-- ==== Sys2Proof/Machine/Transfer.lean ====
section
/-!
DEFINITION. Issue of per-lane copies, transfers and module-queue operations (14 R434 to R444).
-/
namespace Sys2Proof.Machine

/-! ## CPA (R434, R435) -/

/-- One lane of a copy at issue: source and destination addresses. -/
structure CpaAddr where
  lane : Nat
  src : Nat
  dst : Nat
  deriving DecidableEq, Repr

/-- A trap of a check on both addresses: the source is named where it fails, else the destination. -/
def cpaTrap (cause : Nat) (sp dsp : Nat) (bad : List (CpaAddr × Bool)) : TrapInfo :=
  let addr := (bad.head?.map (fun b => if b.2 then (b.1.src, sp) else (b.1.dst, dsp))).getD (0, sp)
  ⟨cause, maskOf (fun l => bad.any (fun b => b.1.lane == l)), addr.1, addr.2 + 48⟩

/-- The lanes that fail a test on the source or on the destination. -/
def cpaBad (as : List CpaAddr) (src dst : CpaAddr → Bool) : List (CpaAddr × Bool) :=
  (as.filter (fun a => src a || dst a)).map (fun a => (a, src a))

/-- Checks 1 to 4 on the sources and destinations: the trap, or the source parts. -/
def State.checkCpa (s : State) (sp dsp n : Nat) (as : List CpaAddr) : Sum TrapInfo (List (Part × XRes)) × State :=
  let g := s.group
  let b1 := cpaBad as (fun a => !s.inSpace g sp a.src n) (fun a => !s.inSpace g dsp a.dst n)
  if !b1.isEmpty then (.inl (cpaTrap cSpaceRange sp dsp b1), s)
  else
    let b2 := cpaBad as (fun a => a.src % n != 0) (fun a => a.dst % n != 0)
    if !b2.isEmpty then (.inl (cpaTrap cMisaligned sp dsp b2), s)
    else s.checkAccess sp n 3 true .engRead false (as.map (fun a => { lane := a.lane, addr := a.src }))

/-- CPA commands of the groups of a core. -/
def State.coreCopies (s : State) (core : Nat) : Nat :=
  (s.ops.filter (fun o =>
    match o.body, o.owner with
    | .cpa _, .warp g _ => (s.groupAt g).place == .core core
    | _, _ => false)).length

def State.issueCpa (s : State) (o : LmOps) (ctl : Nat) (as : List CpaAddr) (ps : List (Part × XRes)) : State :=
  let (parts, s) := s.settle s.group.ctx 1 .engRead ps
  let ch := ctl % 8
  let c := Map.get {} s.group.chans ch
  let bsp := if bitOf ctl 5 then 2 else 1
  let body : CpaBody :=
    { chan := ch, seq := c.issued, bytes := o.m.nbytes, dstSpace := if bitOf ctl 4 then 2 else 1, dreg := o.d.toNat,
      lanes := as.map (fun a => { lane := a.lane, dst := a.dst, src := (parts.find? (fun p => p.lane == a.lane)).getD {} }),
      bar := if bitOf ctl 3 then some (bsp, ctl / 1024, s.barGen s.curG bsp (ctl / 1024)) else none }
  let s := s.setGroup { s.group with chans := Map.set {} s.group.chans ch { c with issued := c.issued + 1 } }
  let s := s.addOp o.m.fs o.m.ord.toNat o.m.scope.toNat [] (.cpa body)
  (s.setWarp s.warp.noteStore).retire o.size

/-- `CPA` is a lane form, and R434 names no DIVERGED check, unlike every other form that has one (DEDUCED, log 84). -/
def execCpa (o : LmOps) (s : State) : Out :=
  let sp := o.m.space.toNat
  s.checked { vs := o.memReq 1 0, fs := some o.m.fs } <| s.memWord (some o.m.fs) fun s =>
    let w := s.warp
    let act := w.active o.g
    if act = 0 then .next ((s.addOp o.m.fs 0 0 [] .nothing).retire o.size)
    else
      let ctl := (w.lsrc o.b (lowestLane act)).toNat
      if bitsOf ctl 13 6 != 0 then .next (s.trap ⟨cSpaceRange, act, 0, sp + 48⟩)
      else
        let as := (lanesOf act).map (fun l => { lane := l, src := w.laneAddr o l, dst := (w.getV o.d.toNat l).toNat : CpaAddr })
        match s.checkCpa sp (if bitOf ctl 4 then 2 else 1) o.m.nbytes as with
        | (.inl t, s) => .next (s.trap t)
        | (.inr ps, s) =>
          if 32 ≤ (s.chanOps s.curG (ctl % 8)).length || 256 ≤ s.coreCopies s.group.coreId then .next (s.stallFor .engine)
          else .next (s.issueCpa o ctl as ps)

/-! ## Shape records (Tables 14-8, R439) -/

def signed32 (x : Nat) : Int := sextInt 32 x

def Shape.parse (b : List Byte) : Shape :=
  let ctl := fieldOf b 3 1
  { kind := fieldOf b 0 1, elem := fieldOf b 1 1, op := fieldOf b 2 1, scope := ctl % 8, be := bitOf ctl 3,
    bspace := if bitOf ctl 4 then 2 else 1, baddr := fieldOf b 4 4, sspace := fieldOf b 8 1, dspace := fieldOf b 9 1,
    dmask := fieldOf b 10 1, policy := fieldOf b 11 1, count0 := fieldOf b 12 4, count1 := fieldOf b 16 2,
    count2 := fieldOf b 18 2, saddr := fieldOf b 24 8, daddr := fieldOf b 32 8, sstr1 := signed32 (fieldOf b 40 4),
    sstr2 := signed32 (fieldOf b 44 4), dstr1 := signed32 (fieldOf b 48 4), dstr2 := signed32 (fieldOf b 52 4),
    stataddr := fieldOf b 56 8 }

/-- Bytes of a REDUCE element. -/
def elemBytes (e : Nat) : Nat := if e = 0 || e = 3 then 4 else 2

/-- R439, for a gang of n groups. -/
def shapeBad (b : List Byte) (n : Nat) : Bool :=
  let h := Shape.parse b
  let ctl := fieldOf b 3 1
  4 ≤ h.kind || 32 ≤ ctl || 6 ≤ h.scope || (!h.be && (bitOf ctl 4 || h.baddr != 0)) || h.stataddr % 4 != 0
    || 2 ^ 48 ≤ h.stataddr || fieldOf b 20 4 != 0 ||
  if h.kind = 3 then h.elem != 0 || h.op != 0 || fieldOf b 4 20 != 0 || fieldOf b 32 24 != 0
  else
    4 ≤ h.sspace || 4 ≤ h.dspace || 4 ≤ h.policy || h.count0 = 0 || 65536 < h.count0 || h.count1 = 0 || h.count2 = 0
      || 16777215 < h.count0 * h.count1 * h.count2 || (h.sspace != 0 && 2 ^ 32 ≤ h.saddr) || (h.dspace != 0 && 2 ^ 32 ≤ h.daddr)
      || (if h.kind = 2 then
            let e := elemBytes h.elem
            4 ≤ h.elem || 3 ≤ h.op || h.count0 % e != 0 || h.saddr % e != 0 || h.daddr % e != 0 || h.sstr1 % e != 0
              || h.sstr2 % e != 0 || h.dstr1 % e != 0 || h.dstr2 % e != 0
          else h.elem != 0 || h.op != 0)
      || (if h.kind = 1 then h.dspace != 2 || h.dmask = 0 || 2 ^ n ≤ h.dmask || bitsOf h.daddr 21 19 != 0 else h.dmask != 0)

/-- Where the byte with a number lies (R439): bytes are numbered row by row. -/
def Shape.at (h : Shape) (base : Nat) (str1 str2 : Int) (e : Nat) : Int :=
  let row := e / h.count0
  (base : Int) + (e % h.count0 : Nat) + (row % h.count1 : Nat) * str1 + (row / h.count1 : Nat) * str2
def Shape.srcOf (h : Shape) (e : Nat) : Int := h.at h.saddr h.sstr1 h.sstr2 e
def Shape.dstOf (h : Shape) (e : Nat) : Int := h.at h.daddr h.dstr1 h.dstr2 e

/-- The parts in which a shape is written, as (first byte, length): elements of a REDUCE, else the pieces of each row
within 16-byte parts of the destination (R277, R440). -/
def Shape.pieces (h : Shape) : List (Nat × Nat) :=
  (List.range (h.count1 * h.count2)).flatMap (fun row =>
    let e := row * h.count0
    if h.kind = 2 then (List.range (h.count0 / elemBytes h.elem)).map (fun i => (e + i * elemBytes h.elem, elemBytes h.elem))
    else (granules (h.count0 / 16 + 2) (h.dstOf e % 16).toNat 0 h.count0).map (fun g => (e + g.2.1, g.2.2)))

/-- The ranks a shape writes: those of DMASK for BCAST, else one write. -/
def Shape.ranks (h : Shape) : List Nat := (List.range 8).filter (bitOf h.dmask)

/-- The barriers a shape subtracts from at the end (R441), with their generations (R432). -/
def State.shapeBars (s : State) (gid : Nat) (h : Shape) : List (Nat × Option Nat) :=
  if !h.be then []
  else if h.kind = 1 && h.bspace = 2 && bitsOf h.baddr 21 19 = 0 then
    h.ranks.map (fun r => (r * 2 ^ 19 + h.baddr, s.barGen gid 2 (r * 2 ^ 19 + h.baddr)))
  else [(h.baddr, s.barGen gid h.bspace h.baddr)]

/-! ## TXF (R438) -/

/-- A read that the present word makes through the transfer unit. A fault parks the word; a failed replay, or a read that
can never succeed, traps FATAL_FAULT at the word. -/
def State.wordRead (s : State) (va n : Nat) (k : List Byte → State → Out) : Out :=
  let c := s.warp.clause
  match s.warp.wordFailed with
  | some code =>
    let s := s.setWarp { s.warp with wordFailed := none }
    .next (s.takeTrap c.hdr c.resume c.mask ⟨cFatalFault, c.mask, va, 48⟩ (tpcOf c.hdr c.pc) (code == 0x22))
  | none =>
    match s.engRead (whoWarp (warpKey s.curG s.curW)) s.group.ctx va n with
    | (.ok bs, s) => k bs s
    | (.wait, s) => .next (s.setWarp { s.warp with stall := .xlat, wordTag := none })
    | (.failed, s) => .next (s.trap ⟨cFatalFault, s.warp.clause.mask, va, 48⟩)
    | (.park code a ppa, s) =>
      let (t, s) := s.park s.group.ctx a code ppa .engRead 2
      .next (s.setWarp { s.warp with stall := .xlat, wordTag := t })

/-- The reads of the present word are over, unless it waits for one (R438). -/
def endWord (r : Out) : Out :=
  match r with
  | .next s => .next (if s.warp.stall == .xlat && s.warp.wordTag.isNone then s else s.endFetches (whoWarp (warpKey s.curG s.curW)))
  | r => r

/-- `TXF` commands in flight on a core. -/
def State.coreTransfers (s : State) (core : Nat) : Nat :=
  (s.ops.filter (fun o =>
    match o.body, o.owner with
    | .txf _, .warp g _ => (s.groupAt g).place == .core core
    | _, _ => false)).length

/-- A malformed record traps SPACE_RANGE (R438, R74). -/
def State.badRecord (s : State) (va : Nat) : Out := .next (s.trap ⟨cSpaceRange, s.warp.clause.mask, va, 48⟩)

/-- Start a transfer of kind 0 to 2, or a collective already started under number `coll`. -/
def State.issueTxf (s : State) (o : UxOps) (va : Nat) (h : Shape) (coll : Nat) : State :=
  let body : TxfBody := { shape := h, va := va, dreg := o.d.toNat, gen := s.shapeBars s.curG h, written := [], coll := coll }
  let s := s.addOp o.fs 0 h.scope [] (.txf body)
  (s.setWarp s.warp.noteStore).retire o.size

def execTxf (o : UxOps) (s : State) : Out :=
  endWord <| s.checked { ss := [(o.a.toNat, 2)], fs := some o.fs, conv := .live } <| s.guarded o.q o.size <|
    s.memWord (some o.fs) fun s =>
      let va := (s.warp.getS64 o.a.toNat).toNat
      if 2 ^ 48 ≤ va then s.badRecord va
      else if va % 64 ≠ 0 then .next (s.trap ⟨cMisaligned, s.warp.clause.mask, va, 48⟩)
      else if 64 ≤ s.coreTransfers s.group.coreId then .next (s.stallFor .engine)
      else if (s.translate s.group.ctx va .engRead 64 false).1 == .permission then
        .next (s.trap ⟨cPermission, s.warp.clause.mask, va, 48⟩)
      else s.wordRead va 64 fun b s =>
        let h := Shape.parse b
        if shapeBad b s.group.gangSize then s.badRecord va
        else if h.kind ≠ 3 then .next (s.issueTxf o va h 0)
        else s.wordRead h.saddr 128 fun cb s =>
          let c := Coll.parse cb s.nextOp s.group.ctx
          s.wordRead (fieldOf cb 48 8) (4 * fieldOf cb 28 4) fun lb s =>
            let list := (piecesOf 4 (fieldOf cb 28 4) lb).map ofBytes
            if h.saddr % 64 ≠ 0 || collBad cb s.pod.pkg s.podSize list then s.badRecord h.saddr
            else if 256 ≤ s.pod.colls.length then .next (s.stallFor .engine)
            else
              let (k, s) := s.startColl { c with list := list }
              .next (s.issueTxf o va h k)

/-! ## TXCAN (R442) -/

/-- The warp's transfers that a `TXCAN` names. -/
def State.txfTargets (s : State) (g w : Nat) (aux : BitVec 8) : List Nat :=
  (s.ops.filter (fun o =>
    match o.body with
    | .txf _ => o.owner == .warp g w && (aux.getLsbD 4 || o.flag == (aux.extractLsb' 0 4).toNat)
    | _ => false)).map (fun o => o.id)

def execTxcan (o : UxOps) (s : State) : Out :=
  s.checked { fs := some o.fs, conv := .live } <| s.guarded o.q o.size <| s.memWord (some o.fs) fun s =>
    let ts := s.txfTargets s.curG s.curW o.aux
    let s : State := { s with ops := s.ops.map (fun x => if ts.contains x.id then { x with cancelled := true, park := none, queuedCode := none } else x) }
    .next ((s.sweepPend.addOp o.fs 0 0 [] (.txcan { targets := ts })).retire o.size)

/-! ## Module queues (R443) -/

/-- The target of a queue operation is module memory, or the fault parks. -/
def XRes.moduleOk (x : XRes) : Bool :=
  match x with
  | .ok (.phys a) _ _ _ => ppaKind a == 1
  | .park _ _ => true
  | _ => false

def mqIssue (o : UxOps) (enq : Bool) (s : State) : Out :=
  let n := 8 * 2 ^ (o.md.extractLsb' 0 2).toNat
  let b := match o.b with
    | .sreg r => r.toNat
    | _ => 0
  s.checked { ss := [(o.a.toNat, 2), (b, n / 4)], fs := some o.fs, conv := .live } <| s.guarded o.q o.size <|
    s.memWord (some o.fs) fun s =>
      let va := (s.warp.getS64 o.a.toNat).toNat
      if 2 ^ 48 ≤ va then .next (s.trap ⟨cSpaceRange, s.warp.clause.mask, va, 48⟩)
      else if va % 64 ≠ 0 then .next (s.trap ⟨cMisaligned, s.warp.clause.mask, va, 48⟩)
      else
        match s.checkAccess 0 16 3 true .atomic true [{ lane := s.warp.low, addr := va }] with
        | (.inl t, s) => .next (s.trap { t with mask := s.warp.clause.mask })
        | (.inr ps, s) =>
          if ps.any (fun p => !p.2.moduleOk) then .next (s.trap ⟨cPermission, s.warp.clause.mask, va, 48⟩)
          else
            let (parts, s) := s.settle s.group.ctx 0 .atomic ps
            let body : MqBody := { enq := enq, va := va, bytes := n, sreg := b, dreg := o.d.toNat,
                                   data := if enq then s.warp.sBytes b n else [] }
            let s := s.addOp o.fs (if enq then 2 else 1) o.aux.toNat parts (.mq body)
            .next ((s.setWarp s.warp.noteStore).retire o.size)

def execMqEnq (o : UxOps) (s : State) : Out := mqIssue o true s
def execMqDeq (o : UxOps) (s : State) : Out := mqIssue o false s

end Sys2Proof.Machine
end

┄┄┄┄┄┄┄┄┄┄┄┄┄┄┄┄┄┄┄┄

Exercise:
Copy out, exactly and alone, the lines of the entries above between the ones holding "let (t, s) := s.park" and "(R438, R74). -/", inclusive.

Finished task:
      let (t, s) := s.park s.group.ctx a code ppa .engRead 2
      .next (s.setWarp { s.warp with stall := .xlat, wordTag := t })

/-- The reads of the present word are over, unless it waits for one (R438). -/
def endWord (r : Out) : Out :=
  match r with
  | .next s => .next (if s.warp.stall == .xlat && s.warp.wordTag.isNone then s else s.endFetches (whoWarp (warpKey s.curG s.curW)))
  | r => r

/-- `TXF` commands in flight on a core. -/
def State.coreTransfers (s : State) (core : Nat) : Nat :=
  (s.ops.filter (fun o =>
    match o.body, o.owner with
    | .txf _, .warp g _ => (s.groupAt g).place == .core core
    | _, _ => false)).length

/-- A malformed record traps SPACE_RANGE (R438, R74). -/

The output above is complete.